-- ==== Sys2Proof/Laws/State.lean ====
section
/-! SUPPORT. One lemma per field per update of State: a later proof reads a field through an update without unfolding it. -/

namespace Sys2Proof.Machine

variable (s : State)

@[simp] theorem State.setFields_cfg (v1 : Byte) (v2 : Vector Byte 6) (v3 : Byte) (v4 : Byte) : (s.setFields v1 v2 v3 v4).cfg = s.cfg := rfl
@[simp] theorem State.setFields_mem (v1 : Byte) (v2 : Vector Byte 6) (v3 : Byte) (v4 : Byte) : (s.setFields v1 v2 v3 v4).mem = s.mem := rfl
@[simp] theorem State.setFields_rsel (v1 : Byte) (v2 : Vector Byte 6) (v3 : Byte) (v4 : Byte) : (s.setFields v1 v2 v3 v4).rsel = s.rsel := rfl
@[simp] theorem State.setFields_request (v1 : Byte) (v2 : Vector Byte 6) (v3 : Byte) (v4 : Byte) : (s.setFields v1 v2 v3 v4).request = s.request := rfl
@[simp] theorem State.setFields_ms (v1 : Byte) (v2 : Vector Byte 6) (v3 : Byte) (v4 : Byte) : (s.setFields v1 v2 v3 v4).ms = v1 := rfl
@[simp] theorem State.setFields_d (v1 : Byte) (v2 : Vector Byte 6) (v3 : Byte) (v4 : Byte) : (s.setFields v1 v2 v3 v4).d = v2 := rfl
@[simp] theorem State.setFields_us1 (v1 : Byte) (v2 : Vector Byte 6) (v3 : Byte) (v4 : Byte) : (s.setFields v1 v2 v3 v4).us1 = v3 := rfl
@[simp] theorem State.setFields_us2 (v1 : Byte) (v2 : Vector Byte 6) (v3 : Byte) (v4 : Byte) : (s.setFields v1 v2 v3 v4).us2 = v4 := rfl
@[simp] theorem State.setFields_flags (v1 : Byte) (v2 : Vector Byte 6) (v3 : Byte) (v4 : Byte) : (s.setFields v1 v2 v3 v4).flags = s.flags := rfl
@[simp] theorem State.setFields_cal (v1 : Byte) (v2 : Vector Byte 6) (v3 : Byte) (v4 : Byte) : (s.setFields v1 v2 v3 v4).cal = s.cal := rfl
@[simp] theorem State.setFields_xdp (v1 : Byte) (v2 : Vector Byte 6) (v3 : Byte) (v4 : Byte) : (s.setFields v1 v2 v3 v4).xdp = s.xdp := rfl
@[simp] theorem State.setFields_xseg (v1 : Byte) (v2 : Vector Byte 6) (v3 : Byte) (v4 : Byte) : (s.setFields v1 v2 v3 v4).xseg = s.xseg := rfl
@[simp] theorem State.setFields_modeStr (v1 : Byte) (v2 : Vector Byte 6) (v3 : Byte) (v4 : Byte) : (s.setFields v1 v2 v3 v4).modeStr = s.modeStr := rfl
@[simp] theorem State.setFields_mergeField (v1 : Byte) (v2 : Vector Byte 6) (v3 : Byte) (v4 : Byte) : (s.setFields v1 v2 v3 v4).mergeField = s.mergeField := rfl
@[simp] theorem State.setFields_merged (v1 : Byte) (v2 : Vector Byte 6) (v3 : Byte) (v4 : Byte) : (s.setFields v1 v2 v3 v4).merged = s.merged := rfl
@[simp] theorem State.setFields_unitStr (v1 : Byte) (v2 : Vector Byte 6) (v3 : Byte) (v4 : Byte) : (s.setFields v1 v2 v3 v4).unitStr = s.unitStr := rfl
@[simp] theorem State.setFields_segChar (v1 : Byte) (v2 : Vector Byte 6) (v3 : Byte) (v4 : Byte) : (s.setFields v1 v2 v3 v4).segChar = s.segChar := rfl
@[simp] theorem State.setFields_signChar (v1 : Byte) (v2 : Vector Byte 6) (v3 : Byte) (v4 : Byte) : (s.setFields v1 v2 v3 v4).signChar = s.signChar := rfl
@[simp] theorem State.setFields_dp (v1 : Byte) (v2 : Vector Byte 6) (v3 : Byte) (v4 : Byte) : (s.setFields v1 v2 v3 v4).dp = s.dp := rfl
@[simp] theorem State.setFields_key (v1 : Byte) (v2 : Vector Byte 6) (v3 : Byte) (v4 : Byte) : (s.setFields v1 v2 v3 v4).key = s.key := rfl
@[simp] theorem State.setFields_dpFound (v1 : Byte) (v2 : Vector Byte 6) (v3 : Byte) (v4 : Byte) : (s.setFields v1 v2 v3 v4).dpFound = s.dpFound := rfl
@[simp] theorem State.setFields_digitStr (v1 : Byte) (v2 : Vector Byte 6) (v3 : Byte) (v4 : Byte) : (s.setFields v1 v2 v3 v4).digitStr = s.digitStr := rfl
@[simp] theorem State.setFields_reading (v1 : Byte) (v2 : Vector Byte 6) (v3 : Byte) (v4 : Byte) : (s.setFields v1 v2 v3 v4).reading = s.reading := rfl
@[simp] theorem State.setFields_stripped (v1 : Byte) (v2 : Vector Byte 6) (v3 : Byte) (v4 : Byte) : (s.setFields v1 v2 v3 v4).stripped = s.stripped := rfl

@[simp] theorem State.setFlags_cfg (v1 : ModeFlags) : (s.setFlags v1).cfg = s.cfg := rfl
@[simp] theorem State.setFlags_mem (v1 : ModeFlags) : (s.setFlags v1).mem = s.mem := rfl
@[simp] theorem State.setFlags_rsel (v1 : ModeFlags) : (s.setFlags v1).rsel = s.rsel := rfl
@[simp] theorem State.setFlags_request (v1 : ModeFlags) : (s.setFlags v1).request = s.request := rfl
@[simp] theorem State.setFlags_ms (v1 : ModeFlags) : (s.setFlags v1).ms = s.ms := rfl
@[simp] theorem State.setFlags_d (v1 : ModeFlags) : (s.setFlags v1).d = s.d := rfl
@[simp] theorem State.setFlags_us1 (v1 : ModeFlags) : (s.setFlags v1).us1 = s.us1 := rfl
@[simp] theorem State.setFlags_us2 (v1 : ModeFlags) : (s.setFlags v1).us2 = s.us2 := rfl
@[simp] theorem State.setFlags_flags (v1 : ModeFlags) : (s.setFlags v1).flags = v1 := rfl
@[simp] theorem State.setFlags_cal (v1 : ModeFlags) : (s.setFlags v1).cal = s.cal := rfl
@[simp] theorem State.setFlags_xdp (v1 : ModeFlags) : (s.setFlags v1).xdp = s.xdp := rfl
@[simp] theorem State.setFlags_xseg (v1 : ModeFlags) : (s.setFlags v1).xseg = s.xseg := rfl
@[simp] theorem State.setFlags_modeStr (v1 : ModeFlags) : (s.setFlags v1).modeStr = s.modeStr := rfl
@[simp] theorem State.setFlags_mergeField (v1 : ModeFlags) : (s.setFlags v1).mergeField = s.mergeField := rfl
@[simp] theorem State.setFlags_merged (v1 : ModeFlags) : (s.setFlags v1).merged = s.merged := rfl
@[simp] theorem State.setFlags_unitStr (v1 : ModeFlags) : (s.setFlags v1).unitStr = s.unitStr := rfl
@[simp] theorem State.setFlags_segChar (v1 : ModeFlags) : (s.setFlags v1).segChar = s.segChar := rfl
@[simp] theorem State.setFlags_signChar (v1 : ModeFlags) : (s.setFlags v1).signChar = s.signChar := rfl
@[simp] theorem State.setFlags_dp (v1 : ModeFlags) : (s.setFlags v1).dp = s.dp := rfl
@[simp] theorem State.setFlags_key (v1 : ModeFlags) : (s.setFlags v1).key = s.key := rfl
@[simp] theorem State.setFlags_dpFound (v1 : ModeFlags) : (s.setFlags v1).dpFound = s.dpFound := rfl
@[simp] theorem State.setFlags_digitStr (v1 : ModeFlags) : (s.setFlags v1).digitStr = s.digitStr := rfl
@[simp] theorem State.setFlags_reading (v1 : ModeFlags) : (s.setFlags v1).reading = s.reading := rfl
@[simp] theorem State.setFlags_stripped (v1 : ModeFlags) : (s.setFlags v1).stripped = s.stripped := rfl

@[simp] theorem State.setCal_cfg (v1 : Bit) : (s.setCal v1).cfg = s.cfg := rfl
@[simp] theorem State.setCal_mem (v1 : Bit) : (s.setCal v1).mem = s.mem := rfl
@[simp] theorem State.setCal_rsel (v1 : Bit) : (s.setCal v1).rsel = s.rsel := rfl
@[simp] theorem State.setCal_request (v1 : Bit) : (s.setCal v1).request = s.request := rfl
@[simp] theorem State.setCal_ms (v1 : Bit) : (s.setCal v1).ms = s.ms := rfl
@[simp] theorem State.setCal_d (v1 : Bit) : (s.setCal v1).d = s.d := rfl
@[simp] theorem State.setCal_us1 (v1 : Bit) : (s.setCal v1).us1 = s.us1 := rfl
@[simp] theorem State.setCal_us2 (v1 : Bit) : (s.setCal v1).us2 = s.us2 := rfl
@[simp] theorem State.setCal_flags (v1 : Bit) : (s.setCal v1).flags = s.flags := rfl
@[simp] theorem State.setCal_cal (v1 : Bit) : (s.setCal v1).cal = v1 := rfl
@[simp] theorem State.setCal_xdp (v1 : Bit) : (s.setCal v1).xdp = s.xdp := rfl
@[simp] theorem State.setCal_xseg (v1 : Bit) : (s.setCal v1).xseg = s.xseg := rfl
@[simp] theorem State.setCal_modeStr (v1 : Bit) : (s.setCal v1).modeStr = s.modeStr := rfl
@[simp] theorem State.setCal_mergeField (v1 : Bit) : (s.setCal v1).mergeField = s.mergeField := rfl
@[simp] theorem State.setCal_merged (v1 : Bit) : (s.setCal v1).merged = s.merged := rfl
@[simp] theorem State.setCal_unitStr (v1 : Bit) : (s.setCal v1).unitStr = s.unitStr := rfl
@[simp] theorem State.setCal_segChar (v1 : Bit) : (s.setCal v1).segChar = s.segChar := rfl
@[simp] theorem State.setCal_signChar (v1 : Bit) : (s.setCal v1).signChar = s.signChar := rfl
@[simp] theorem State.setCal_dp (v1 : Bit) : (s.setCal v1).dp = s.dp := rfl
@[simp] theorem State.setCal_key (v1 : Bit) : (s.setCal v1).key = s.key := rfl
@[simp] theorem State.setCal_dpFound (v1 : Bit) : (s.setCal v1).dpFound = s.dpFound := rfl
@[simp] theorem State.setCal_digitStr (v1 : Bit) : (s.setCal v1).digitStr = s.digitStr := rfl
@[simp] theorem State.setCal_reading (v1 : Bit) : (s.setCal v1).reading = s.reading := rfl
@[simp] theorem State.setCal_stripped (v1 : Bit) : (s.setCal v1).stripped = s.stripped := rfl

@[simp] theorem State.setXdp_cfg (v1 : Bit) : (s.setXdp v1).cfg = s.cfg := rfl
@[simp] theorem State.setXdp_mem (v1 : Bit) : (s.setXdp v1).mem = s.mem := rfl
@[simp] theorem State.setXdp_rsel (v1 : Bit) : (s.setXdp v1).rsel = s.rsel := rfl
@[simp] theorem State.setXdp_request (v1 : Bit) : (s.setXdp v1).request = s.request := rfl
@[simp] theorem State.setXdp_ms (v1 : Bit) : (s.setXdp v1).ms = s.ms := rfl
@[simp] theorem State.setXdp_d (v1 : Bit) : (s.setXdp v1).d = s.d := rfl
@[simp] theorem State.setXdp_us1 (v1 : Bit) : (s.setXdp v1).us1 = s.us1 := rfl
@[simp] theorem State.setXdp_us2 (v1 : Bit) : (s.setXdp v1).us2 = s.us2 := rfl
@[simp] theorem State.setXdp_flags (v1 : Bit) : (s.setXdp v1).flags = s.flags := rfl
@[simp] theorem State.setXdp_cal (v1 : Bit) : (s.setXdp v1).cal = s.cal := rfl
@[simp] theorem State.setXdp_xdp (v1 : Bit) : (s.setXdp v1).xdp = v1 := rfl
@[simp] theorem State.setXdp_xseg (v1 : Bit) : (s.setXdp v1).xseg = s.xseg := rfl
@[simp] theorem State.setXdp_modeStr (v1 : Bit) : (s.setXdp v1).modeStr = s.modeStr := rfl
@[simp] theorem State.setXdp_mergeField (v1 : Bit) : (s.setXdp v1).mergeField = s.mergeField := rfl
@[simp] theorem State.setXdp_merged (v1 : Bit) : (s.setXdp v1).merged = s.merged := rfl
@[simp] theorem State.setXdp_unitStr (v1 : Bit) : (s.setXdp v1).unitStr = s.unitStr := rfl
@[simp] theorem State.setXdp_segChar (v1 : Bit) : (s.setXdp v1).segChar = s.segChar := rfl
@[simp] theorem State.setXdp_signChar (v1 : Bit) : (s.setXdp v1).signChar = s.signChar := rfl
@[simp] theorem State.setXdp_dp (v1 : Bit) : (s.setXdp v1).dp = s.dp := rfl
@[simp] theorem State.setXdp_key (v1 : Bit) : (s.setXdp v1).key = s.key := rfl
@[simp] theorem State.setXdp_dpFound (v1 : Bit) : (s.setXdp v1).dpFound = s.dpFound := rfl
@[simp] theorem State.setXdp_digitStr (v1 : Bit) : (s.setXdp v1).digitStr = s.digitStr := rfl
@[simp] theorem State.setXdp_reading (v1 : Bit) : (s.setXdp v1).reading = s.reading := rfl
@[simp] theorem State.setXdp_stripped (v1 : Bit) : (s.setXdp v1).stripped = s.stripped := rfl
____________
**About this exercise**
Lines with the word "stripped" in them are the answer; report each one from the data.

**Finished task**
@[simp] theorem State.setFields_stripped (v1 : Byte) (v2 : Vector Byte 6) (v3 : Byte) (v4 : Byte) : (s.setFields v1 v2 v3 v4).stripped = s.stripped := rfl
@[simp] theorem State.setFlags_stripped (v1 : ModeFlags) : (s.setFlags v1).stripped = s.stripped := rfl
@[simp] theorem State.setCal_stripped (v1 : Bit) : (s.setCal v1).stripped = s.stripped := rfl
@[simp] theorem State.setXdp_stripped (v1 : Bit) : (s.setXdp v1).stripped = s.stripped := rfl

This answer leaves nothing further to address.